- _TASK_
Within the listing below, please copy exactly the lines between the line holding "x).b = b.b := rfl" and the line holding "b.pc := rfl", inclusive.

- _DATA FOR THE TASK_
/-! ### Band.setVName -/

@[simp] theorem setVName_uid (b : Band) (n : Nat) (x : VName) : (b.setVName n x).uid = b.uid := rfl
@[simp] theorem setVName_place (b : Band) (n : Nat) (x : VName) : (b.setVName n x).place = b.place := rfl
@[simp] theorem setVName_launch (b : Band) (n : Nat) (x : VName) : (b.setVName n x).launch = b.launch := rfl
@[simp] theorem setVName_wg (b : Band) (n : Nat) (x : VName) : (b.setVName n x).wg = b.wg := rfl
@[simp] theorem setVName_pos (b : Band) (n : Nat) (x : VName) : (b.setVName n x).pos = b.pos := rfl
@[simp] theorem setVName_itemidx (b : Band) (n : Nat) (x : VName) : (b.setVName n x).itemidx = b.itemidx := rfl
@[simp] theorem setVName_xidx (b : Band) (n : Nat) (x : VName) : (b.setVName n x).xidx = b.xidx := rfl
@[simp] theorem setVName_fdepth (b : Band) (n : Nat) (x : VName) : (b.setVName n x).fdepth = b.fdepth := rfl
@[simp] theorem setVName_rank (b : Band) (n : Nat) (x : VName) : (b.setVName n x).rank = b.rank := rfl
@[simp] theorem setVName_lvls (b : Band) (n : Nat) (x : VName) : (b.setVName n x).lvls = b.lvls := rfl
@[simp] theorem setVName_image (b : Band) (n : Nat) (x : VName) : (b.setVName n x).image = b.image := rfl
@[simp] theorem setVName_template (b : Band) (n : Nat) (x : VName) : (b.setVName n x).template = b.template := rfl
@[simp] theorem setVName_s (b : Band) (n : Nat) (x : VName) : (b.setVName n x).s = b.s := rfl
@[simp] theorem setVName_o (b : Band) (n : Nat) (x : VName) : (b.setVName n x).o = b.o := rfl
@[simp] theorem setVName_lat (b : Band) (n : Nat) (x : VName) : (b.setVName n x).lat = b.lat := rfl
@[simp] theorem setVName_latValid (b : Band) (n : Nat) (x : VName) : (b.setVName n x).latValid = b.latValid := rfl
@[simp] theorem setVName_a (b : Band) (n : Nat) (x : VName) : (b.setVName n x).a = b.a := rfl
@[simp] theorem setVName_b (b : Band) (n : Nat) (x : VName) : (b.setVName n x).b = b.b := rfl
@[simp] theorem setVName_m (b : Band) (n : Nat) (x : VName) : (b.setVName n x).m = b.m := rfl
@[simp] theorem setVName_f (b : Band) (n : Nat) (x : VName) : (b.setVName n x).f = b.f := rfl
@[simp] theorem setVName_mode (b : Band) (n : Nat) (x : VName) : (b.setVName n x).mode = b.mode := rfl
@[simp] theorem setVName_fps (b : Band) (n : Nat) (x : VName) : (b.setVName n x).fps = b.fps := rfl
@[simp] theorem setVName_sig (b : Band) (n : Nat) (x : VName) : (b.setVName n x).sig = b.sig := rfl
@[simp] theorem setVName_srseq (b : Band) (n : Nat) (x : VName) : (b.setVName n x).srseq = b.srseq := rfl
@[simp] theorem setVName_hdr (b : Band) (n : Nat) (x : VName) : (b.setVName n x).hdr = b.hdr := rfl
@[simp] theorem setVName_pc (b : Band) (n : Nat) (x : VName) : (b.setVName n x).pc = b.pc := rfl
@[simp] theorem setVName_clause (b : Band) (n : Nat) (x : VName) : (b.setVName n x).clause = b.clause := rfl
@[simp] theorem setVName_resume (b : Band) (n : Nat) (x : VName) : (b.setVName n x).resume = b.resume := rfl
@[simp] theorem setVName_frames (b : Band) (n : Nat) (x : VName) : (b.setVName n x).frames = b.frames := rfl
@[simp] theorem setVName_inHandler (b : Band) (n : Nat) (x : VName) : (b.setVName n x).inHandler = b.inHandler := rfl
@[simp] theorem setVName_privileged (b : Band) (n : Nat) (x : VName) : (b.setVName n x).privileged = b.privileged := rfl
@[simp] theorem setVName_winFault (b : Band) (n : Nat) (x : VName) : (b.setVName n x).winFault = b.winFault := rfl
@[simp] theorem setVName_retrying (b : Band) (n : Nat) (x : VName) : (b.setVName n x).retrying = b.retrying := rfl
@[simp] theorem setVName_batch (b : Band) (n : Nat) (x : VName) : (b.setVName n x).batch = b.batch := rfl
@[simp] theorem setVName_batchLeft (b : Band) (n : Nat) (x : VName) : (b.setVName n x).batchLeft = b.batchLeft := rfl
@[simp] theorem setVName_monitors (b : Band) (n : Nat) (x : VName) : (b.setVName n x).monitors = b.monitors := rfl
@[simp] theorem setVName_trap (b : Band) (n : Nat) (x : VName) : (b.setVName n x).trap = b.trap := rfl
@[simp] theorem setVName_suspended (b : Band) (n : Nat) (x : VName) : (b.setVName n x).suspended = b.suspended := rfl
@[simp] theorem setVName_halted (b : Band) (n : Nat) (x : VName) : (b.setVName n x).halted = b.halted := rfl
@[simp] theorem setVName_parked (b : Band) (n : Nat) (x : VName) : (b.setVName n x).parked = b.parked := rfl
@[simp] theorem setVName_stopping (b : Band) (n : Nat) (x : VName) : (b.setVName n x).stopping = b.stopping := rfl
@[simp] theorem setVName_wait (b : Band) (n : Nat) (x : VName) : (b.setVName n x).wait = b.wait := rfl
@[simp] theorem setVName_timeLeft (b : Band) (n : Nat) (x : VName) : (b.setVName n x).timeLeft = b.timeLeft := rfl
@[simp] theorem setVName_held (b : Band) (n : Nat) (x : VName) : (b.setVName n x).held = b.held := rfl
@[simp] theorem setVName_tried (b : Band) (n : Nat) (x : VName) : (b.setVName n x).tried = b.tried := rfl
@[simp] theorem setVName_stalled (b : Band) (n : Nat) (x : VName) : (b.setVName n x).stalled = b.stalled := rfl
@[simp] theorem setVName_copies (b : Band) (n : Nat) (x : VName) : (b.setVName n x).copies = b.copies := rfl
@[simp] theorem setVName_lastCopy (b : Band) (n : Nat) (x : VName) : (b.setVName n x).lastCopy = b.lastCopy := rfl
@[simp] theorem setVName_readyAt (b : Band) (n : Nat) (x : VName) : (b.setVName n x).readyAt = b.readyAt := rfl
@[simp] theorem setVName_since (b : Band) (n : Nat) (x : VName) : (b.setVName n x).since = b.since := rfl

- _WRITTEN ANSWER_
@[simp] theorem setVName_b (b : Band) (n : Nat) (x : VName) : (b.setVName n x).b = b.b := rfl
@[simp] theorem setVName_m (b : Band) (n : Nat) (x : VName) : (b.setVName n x).m = b.m := rfl
@[simp] theorem setVName_f (b : Band) (n : Nat) (x : VName) : (b.setVName n x).f = b.f := rfl
@[simp] theorem setVName_mode (b : Band) (n : Nat) (x : VName) : (b.setVName n x).mode = b.mode := rfl
@[simp] theorem setVName_fps (b : Band) (n : Nat) (x : VName) : (b.setVName n x).fps = b.fps := rfl
@[simp] theorem setVName_sig (b : Band) (n : Nat) (x : VName) : (b.setVName n x).sig = b.sig := rfl
@[simp] theorem setVName_srseq (b : Band) (n : Nat) (x : VName) : (b.setVName n x).srseq = b.srseq := rfl
@[simp] theorem setVName_hdr (b : Band) (n : Nat) (x : VName) : (b.setVName n x).hdr = b.hdr := rfl
@[simp] theorem setVName_pc (b : Band) (n : Nat) (x : VName) : (b.setVName n x).pc = b.pc := rfl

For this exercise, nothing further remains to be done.